Relations between Tajikistan and Iran seriously deteriorated in 2015 as Tajik authorities accused Iran of supporting the opposition Islamic Renaissance Party of Tajikistan (IRPT), attempting a coup d’état in the country and training Tajik Islamic militants in Iran. Iran incurred Tajikistan’s profound rage in December 2015, when Iran’s top leader Ali Khamenei received IRPT leader Muhiddin Kabiri, who left the country due to political persecution of the authorities. Dushanbe saw the hand of Iran in a terror act on July 2018, in Danghara where 4 foreign tourists were killed. Notwithstanding, Iran has diplomatically rejected the accusation, which deteriorated the relationship between the two Persian-speaking states.

The growth of anti-Iranian sentiment, accompanied by demonstrations in front of the Iranian embassy in Dushanbe, putting an end to Tehran’s initiative in creating a Union of Persian-Speaking Nations based on close linguistic, historical and cultural commonalities. Due to the opposition of regional players and the absence of a broad Shia base, Iran failed to implement the project of the “Great Persia” in Central Asia, as it tries in the Middle East.

As a result of growing tensions, Iran significantly reduced investment in the Tajik economy and closed its economic and cultural offices in the north of Tajikistan. To hold on to its strong lineage of refuting sanctions, Tajikistan banned the import of Iranian food and goods “due to poor quality”, abolished a simplified way of obtaining visas for Iranians, and closed the branch of the Imam Khomeini Relief Committee.

After reaching the 2015 nuclear deal, formally known as the Joint Comprehensive Plan of Action (JCPOA), and partial withdrawal of the international sanctions, the Rouhani government sought to resume broken relations with the European Union, Japan, South Korea, and East Asia. The result of this policy was a significant reduction in Iran’s trade with all the countries of Central Asia since 2016. According to official data, trade between Tajikistan and Iran decreased substantially more than three times, while Iran’s trade with Kazakhstan and Kyrgyzstan experienced a significant loss in numbers.

Iran’s nuclear agenda in the Central Asian multilateral cooperation

The “diplomatic quarrel” and a “trade war” between Tajikistan and Iran negatively influenced Tehran’s ambition to join the Shanghai Cooperation Organization. Even though Iran filed a formal application for membership in 2008, Tajikistan twice vetoed its admission and promptly placed its harsh posture against Iran. At the last SCO summit in the Kyrgyz capital Bishkek on June 2019, Russia and China firmly supported Iran and stated that the other members, despite the U.S. withdrawal from JCPOA, should respect the nuclear deal.

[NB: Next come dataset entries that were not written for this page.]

-- ==== Sys2Proof/Tests/Slice0.lean ====
section
/-!
SUPPORT. The session's own tests: the checks of well-formedness, words of spec/30_encoding.md and
spec/95_test_vectors.md through the decoder, single steps of the vectors of spec/95, and for every
obligation with hypotheses a concrete state and operands that meet them.
-/

namespace Sys2Proof.Tests

-- One theorem after the other: each kernel evaluation elaborated at once would hold a thread of its own.
set_option Elab.async false

open Sys2Proof.Machine

/-! ### Well-formedness refuses -/

theorem test_wf_request_data : (Request.write .ai 0#16 (List.replicate 65536 0#8)).wellFormed = false := by
  rw [Request.wellFormed, List.length_replicate]; decide
theorem test_wf_rtsub_count : (Instr.rtsub (List.replicate 256 (.read .ai 0#16 0#16))).wellFormed = false := by
  decide +kernel
theorem test_wf_illegal_is_illegal : (Instr.illegal [0x05#8]).wellFormed = false := by decide +kernel
theorem test_wf_illegal_full_qcmd :
    (Instr.illegal [0x01#8, 0x40#8, 0x00#8, 0x20#8, 0x00#8, 0x04#8]).wellFormed = false := by decide +kernel
theorem test_wf_record_empty : (Instr.readAi 0x0020#14 0).wellFormed = false := by decide
theorem test_wf_record_long : (Instr.readFifo 0x0020#14 257).wellFormed = false := by decide
theorem test_wf_record_data : (Instr.writeAi 0x0020#14 []).wellFormed = false := by decide
theorem test_wf_payload : (Instr.frameAck 0#8 (List.replicate 257 0#8)).wellFormed = false := by decide +kernel
theorem test_wf_realtime_command : (Instr.frameRtResult .cmd 0#8 []).wellFormed = false := by decide
theorem test_wf_reserved_valid_header : (Instr.frameReserved 0#8 0xD0#8 0x00#8 0x01#8).wellFormed = false := by
  decide
theorem test_wf_line_data : (Instr.wr 0#16 (List.replicate 65536 0#8)).wellFormed = false := by
  rw [Instr.wellFormed, lineDataOk, List.length_replicate]; decide

/-! ### Words of the spec (spec/95 H2 to H5, H7, E7 to E10, E12, section 2.2, P6) -/

/-- What the decoder answers, where it answers. -/
def decoded (x : Input) : Option Instr :=
  match decode x with
  | .ok i => some i
  | .error _ => none

theorem test_decode_qcmd_read :
    decoded (.host [0x01#8, 0x40#8, 0x00#8, 0x20#8, 0x00#8, 0x04#8])
      = some (.qcmd (.read .ai 0x0020#16 4#16)) := by decide +kernel
theorem test_decode_qcmd_push :
    decoded (.host [0x01#8, 0x80#8, 0x00#8, 0x21#8, 0x00#8, 0x01#8, 0xAA#8])
      = some (.qcmd (.write .fifo 0x0021#16 [0xAA#8])) := by decide +kernel
theorem test_decode_rdsh :
    decoded (.host [0x03#8, 0x00#8, 0x20#8, 0x00#8, 0x04#8]) = some (.rdsh 0x0020#16 4#16) := by decide +kernel
theorem test_decode_bare :
    [decoded (.host [0x02#8]), decoded (.host [0x05#8]), decoded (.host [0x06#8])]
      = [some .flush, some .chrst, some .status] := by decide +kernel
theorem test_decode_rtsub_two :
    decoded (.host [0x04#8, 0x02#8, 0xC0#8, 0x00#8, 0x20#8, 0x00#8, 0x02#8, 0x03#8, 0x04#8,
        0x40#8, 0x00#8, 0x80#8, 0x00#8, 0x02#8])
      = some (.rtsub [.write .ai 0x0020#16 [0x03#8, 0x04#8], .read .ai 0x0080#16 2#16]) := by decide +kernel
theorem test_decode_illegal :
    ([[0x07#8], [0x00#8], [], [0x01#8, 0x41#8, 0x00#8, 0x20#8, 0x00#8, 0x04#8], [0x02#8, 0x00#8],
      [0x03#8, 0x00#8, 0x20#8, 0x00#8], [0x01#8, 0xC0#8, 0x00#8, 0x20#8, 0x00#8, 0x02#8, 0xAA#8],
      [0x04#8, 0x01#8, 0xC0#8, 0x00#8, 0x20#8, 0x00#8, 0x01#8]] : List (List Byte)).all
        (fun w => decodeHostWord w = .illegal w) = true := by decide +kernel
theorem test_decode_records :
    [decoded (.record [0x40#8, 0x20#8, 0x03#8]), decoded (.record [0x3F#8, 0xFF#8, 0xFF#8]),
      decoded (.record [0x80#8, 0x21#8, 0x00#8, 0x55#8]), decoded (.record [0xFF#8, 0xFF#8, 0x00#8, 0x01#8])]
      = [some (.readAi 0x0020#14 4), some (.readFifo 0x3FFF#14 256), some (.writeFifo 0x0021#14 [0x55#8]),
         some (.writeAi 0x3FFF#14 [0x01#8])] := by decide +kernel
theorem test_decode_ack :
    decoded (.wire [0x01#8, 0xD1#8, 0x04#8, 0x00#8, 0x01#8, 0x02#8, 0x03#8, 0x04#8, 0x84#8, 0x40#8])
      = some (.frameAck 0x01#8 [0x01#8, 0x02#8, 0x03#8, 0x04#8]) := by decide +kernel
theorem test_decode_mailbox :
    decoded (.wire [0x00#8, 0xD2#8, 0x02#8, 0x00#8, 0xDE#8, 0xAD#8, 0xC2#8, 0x76#8])
      = some (.frameMailbox 0x00#8 [0xDE#8, 0xAD#8]) := by decide +kernel
theorem test_decode_realtime :
    [decoded (.wire [0x00#8, 0xD1#8, 0x01#8, 0x80#8, 0xAA#8, 0xF7#8, 0xB3#8]),
      decoded (.wire [0x00#8, 0xD0#8, 0x00#8, 0x80#8, 0x70#8, 0xDC#8])]
      = [some (.frameRtResult .ack 0x00#8 [0xAA#8]), some (.frameCmdRt 0x00#8 [])] := by decide +kernel
theorem test_decode_command :
    decoded (.wire [0x00#8, 0xD0#8, 0x00#8, 0x00#8, 0xE1#8, 0x54#8]) = some (.frameCmd 0x00#8 []) := by
  decide +kernel
theorem test_decode_reserved_header :
    decoded (.wire [0x00#8, 0xD0#8, 0x00#8, 0x40#8])
      = some (.frameReserved 0x00#8 0xD0#8 0x00#8 0x40#8) := by decide +kernel
theorem test_decode_line : decoded (.line (.poll [0x07#8])) = some (.poll [0x07#8]) := by decide +kernel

Now that the temperature of tension between Tehran and Washington has reached its highest point, as the SCO has become one of the international platforms for Iranian President Rouhani, who accused the US of “serious” threat to regional and global stability.

Governments of the “Five Stans” seek to maintain a middle position on the Iranian nuclear issue, affirming the right of Iran to use nuclear technology for peaceful purposes. Today, as the Trump administration’s “maximum pressure” policy has cornered Iran and its economy has been in terrible pain, the new president of Kazakhstan, Kasymzhomart Tokayev, called for the resolution of nuclear contradictions through diplomacy. Being the country’s top diplomat and Prime minister in the 90s, Tokayev played a key role in eliminating Kazakhstan’s nuclear arsenal, inherited from the USSR, and gaining the status of a non-nuclear power. In the past, Kazakhstan has repeatedly called Iran to follow its example.

In addition, Iran and the Central Asian countries also cooperate within the framework of the OIC, the ECO and the CICA, whose platform Iran uses to accuse “American imperialism” and defend its nuclear ambition.

Conclusion

The ups and downs of bilateral and multilateral cooperation of Iran with the “Five Stans” over the past quarter-century have shown that Tehran failed to establish its zone of influence in Central Asia, in the same way as it has created Iranian proxy Shia groups in the Middle East. The main reason for Tehran’s inability to prove itself as an attractive economic partner in Central Asia is the US long-term strategy to contain Iran through economic sanctions and its confrontation with the West over its nuclear program. Therefore, despite the advantages of geographic, religious and cultural commonalities, Iran remains unable to open a “window” to Central Asia in conditions of international isolation and emerge as a regional power.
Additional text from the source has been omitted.